Another finding was that the group 1 mice had significant myocardial hypertrophy (heart enlargement) that increased progressively to 20 weeks.

Stem cells were taken from the bone marrow of diabetic group 1 and healthy group 2 mice. These cells are currently under culture, and preliminary indications are that cells from the diabetic mice are growth retarded.

The second group of mice in the study are already at 20 weeks. These mice will be used exclusively for stem cell isolations and tissue collections. “We will culture stem cells from tissues isolated from extremely diabetic and normal, healthy mice, as well as mice in which the diabetes has been reversed. These cells will be examined for gene expression by microarray, cytokine production, growth, and differentiation. We expect to find differences in these cells that could be linked to the role of diabetes in heart disease as well as the link between obesity and diabetes,” says Webster.

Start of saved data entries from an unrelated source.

/-- Apply a WRITE that passed its checks. A single command or state write carries the reply itself, as does the one transaction of a request
without them. In any other request first the commands are accepted, then the state writes are applied, then one transaction stores what is to
be stored; the first refusal answers the whole and nothing later of it is begun (R5, R375, R379; DEDUCED, log entry 80). -/
def State.applyWrite (s : State) (ch : Ch) (via : Transport) (req : DReq) : State :=
  let c := s.chan ch
  let n := req.entries.length
  let js := c.requestEntries ch via req.entries
  let deeds := (req.entries.map (fun e => c.deed e (c.descD ch via e))).zipIdx
  let acts := deeds.flatMap (fun x => match x.1 with | .act l => l | _ => [])
  let sws := deeds.filterMap (fun x => match x.1 with | .stateWrite o v => some (x.2, o, v) | _ => none)
  let cmds := deeds.filterMap (fun x => match x.1 with | .command e => some (x.2, e) | _ => none)
  let s := deeds.foldl (fun (s : State) x => match x.1 with
    | .cursor k v => s.upd ch (fun c => { c with dict := { c.dict with cursors := c.dict.cursors.set k v } })
    | _ => s) s
  let store (es : List JEntry) (v : Transport) : WaitTxn := ⟨es, acts, ch, some v, req.tag, n⟩
  match cmds, sws with
  | [], [] =>
    if js.isEmpty && acts.isEmpty then s.upd ch (fun c => c.reply via req.tag 2 0 (servedAll n))
    else (s.upd ch (fun c => c.passOn via req.tag)).enqueue (store js via)
  | _, _ =>
    match req.entries, cmds, sws with
    | [_], x :: _, _ => s.commandWrite ch (some via) req.tag via x.2
    | [_], _, x :: _ => s.putStateWrite ch (c.stateWriteOf ch (some via) req.tag 1 x.2.1 x.2.2)
    | _, _, _ =>
      let id := c.dict.nextCall
      let es := js ++ (sws.filter (fun x => x.2.1.cls = 1)).map (fun x => (⟨1, x.2.1.ident.toNat, x.2.1.typ, x.2.2, 0⟩ : JEntry))
      let writes := sws.map (fun x => (x.1, { c.stateWriteOf ch (some (.part id x.1)) req.tag 1 x.2.1 x.2.2 with persist := false }))
      let pos := ((req.entries.zip deeds).findSome? (fun x => match x.2.1 with
        | .act _ => some x.2.2
        | .stateWrite o _ => if o.cls = 1 then some x.2.2 else none
        | _ => if (c.entriesOf x.1 (c.descD ch via x.1)).isEmpty then none else some x.2.2)).getD 0
      let txn := if es.isEmpty && acts.isEmpty then none else some (pos, { store es (.part id pos) with n := 1 })
      let s := s.upd ch (fun c => c.addCall (fun id => ⟨id, via, req.tag, 2, n, cmds.map (·.1), [], writes, txn⟩))
      (cmds.foldl (fun (s : State) x => s.partCommand ch via req.tag id x.1 x.2) s).runCalls ch

/-- A WRITE (R379). DESIGN CHOICE (log entry 87): a capability refusal, which has no bus address, captures nothing in VADDR and VSRC, and
its flag holds back later captures as any other (R30, R31). -/
def State.writeCall (s : State) (ch : Ch) (via : Transport) (req : DReq) : State :=
  let n := req.entries.length
  let checks := s.writeChecks ch via req.entries ++ (if n = 1 then [] else [s.commandBar ch via])
  match firstFailure checks req.entries with
  | some (k, ab) =>
    s.upd ch (fun c =>
      let c := if ab = abState then c.conflict else c
      let c := if ab = abPartition then { c with sys := { c.sys with viol := c.sys.viol.raise 5 } } else c
      c.reply via req.tag 2 1 (refusedAt n k ab))
  | none => s.applyWrite ch via req

/-! The call -/

/-- A request is registered: it is answered even when the reeve is lost (R23), and counts against its transport's limit (Table 14-8). -/
def Chan.register (c : Chan) (via : Transport) (tag : Byte) (svc n : Nat) : Chan :=
  let c := { c with sys := { c.sys with unanswered := c.sys.unanswered ++ [(via, tag, svc, n, false)] } }
  match via with
  | .md _ src ses => { c with ecn := { c.ecn with outst := c.ecn.outst ++ [(src, ses, tag)] } }
  | .capacity => { c with dict := { c.dict with capOut := c.dict.capOut + 1 } }
  | .ring r node => { c with dict := { c.dict with ringOut := c.dict.ringOut ++ [(r, node)] } }
  | _ => c

/-- The limit of Table 14-8 is reached. -/
def Chan.overLimit (c : Chan) (via : Transport) : Bool :=
  match via with
  | .md _ _ _ => 8 ≤ c.ecn.outst.length
  | .capacity => 4 ≤ c.dict.capOut
  | .ring r _ => 8 ≤ (c.dict.ringOut.filter (fun o => o.1 == r)).length
  | _ => false

/-- A request refused as a whole: Me for message data that cannot be served (R261), else a response that carries the code in every entry. -/
def Chan.refuseWhole (c : Chan) (via : Transport) (svc : Nat) (req : DReq) (ab : Word) : Chan :=
  match via with
  | .md p src ses =>
    if ab = abMalformed then c.replyAll via req.tag svc req.entries.length ab
    else { c with
      ecn := c.ecn.mdOver src ses req.tag
      dict := { c.dict with refused := satInc c.dict.refused } }.sendMe p src ses
  | .capacity => (c.register via req.tag svc req.entries.length).replyAll via req.tag svc req.entries.length ab
  | _ => c.replyAll via req.tag svc req.entries.length ab

/-- Header and entry count (Table 14-4): one entry for NEXT, PEEK and COMMIT. -/
def reqOk (svc : Nat) (req : DReq) : Bool :=
  req.hdrOk && 1 ≤ req.entries.length && req.entries.length ≤ 32 && 1 ≤ svc && svc ≤ 6 &&
  (svc = 1 || svc = 2 || svc = 3 || req.entries.length = 1)

/-- The client node of a ring has a request outstanding: its next one is acknowledged and discarded (Table 14-8). -/
def Chan.ringBusy (c : Chan) : Transport → Bool
  | .ring r node => c.dict.ringOut.contains (r, node)
  | _ => false

/-- A dictionary request reaches channel `ch` (R377 to R381, R394). -/
def State.dictCall (s : State) (ch : Ch) (via : Transport) (svc : Nat) (req : DReq) : State :=
  let c := s.chan ch
  let n := req.entries.length
  let no (ab : Word) : State := s.upd ch (fun c => c.refuseWhole via svc req ab)
  if !c.up || c.ringBusy via then s
  else if !viaOffered c.sys.mode via || c.sys.reeveState ≠ 0 || (svc = 2 && c.sys.mode = .m2) then no abUnavail
  else if c.overLimit via then no abLimit
  else if 8192 < req.len then no abTooLong
  else if !reqOk svc req then no abMalformed
  else
    let s := s.tick.upd ch (fun c => c.register via req.tag svc n)
    let all (f : Chan → DEntry → REntry) : State := s.upd ch (fun c => c.reply via req.tag svc 0 (req.entries.map (f c)))
    match svc with
    | 1 => s.readCall ch via 1 req
    | 2 => s.writeCall ch via req
    | 3 => all (fun c e => c.infoEntry ch via e)
    | 4 => all (fun c e => c.nextEntry ch via e)
    | 5 => s.readCall ch via 5 req
    | _ => all (fun c e => c.commitEntry ch via e)

/-- DICT_READ. -/
def execDictRead (ch : Ch) (via : Transport) (req : DReq) (s : State) : Out := .next (s.dictCall ch via 1 req)
/-- DICT_WRITE. -/
def execDictWrite (ch : Ch) (via : Transport) (req : DReq) (s : State) : Out := .next (s.dictCall ch via 2 req)
/-- DICT_INFO. -/
def execDictInfo (ch : Ch) (via : Transport) (req : DReq) (s : State) : Out := .next (s.dictCall ch via 3 req)
/-- DICT_NEXT. -/
def execDictNext (ch : Ch) (via : Transport) (req : DReq) (s : State) : Out := .next (s.dictCall ch via 4 req)
/-- DICT_PEEK. -/
def execDictPeek (ch : Ch) (via : Transport) (req : DReq) (s : State) : Out := .next (s.dictCall ch via 5 req)
/-- DICT_COMMIT. -/
def execDictCommit (ch : Ch) (via : Transport) (req : DReq) (s : State) : Out := .next (s.dictCall ch via 6 req)

/-- HALLMARK_CONFIRMATION (R391): a WRITE of object 0x1040.04. -/
def execHallmarkConfirmation (ch : Ch) (via : Transport) (tag : Byte) (value : Word) (s : State) : Out :=
  .next (s.dictCall ch via 2 ⟨tag, true, 16, [⟨0x1040, 4, leB 4 value.toNat, 0⟩]⟩)

/-! Message data (R261) -/

/-- The channel of a network port (R253, R268). -/
def portCh : NetPort → Ch
  | .planeA => .A
  | .planeB => .B
  | .service => .C

/-- Message data at a port (R253, R261): a frame with an option that is not supported, or of another type than Mr and Mn, is a header error;
one of another ComId than that of object 0x2C00.07 is not for the dictionary service. -/
def State.mdFrame (s : State) (p : NetPort) (hd : MdHead) (f : State → State) : State :=
  let c := s.chan (portCh p)
  if !(c.portOn p) then s
  else if !hd.plain then s.upd (portCh p) (fun c => c.ecnFlag true 1)
  else if hd.comId ≠ c.ecn.mdCom then s
  else f s

/-- MD_REQUEST: an Mr, to be answered within its reply timeout. -/
def execMdRequest (p : NetPort) (hd : MdHead) (session : Word) (svc : Nat) (req : DReq) (s : State) : Out :=
  .next (s.mdFrame p hd (fun s =>
    (s.upd (portCh p) (fun c => { c with ecn := { c.ecn with mdDue := c.ecn.mdDue ++ [(hd.src, session, req.tag, c.now + hd.timeout)] } })).dictCall
      (portCh p) (.md p hd.src session) svc req))

/-- MD_NOTIFY: a request that needs no reply. -/
def execMdNotify (p : NetPort) (hd : MdHead) (_session : Word) (svc : Nat) (req : DReq) (s : State) : Out :=
  .next (s.mdFrame p hd (fun s => s.dictCall (portCh p) (.notify p hd.src) svc req))

/-! Mailbox requests (R381) -/

/-- Whole mailbox messages are served in the order of arrival; a response (SVC from 0x80) is no request. -/
def State.serveMail (s : State) (r : Ring) : State :=
  let l := (s.chan (ringOwner r)).mill.mbDone
  (l.filter (fun x => leAt x.2 0 1 < 128)).foldl (fun (s : State) (x : Nat × List Byte) =>
      s.dictCall (ringOwner r) (.ring r x.1) (parseReq x.2).1 (parseReq x.2).2)
    (s.updMill r (fun m => { m with mbDone := [] }))

/-- FRAME_PASSAGE (R229, R231, R275, R246): the frame's passage, and the mailbox requests that it completes. -/
def execFramePassage (r : Ring) (f : MFrame) (s : State) : Out := .next ((s.framePass r f).serveMail r)

/-- PORT_DOWN (R219, R243): a frame in passage is stopped and ends with transmit error. -/
def execPortDown (r : Ring) (d : PortLoss) (s : State) : Out :=
  let m := (s.chan (ringOwner r)).mill
  guardC (m.wasUp d.port) s
    ((match d.part with | some (f, n) => (s.framePass r (frameCut f m n)).serveMail r | none => s).updMill r (fun m => m.portLost d.port))

/-! Legacy messages (R447) -/

/-- A legacy message reaches the legacy objects in M6: LSVC 1 read, 2 write. Another service, the Yarlos 120's program download among them,
is answered with LERR 0x0602 (Table 17-10, no. 7; log entry 108). -/
def State.legacyCall (s : State) (ch : Ch) (kind : Nat) (msg : List Byte) : State :=
  let c := s.chan ch
  let svc := leAt msg 0 1
  let len := leAt msg 2 2
  let ok := decide (8 ≤ msg.length) && decide (len ≤ 496) && decide (8 + len ≤ msg.length) && leAt msg 7 1 = 0 && (svc = 1 || svc = 2)
  let req : DReq := ⟨BitVec.ofNat 8 (leAt msg 1 1), ok, msg.length, [⟨leAt msg 4 2, leAt msg 6 1, (msg.drop 8).take len, 0⟩]⟩
  if 8 ≤ msg.length && svc ≠ 1 && svc ≠ 2 && svc < 128 && c.up && viaOffered c.sys.mode (.legacy kind) && c.sys.reeveState = 0 then
    s.upd ch (fun c => c.refuseWhole (.legacy kind) svc req abState)
  else s.dictCall ch (.legacy kind) svc req

/-- LEGACY_MESSAGE: 0 the host window, 1 MVB F-code 12 (channel C), 2 UDP port 4120 on the service port (channel C). -/
def execLegacyMessage (ch : Ch) (via : Nat) (msg : List Byte) (s : State) : Out :=
  guardC (decide (via ≤ 2) && (via = 0 || ch == .C)) s (s.legacyCall ch via msg)

/-! Snapshots (R378) -/

/-- Send the channel's snapshot to both others. -/
def State.sendSnapshot (s : State) (ch : Ch) : State := s.sendBoth ch (.snapshot (s.snapshotOf ch))

/-- SNAPSHOT_TIMER: every 10 ms in M2 to M4. -/
def execSnapshotTimer (ch : Ch) (s : State) : Out :=
  let c := s.chan ch
  guardC (c.up && c.sys.reeveState == 0 && (c.sys.mode = .m2 || c.sys.mode = .m3 || c.sys.mode = .m4)) s (s.sendSnapshot ch)

/-- SNAPSHOT_RECEIVE. -/
def execSnapshotReceive (rx tx : Ch) (ok : Bool) (s : State) : Out :=
  .next (s.recv rx tx ok XBody.isSnapshot (fun b s =>
    match b, linkTo rx tx with
    | .snapshot x, some .next => s.upd rx (fun c => { c with dict := { c.dict with snap0 := some x } })
    | .snapshot x, some .prev => s.upd rx (fun c => { c with dict := { c.dict with snap1 := some x } })
    | _, _ => s))

end Sys2Proof.Machine
end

“What’s really important in all of these experiments is to see if you can reverse the process. This study may not answer that, but it might give some insights,” Kurlansky says.

The Florida Heart Research Institute and South Beach Diet Doctor Arthur Agatston are confident that this comprehensive study is going to give hard science answers to some clinically related questions. They’ve both given $100,000 each to fund the early phases of the research, but Agatston says he’s planning “on committing to this research for the long-term.

“I think we’re going to find the key to a lot of diseases, not just vascular.”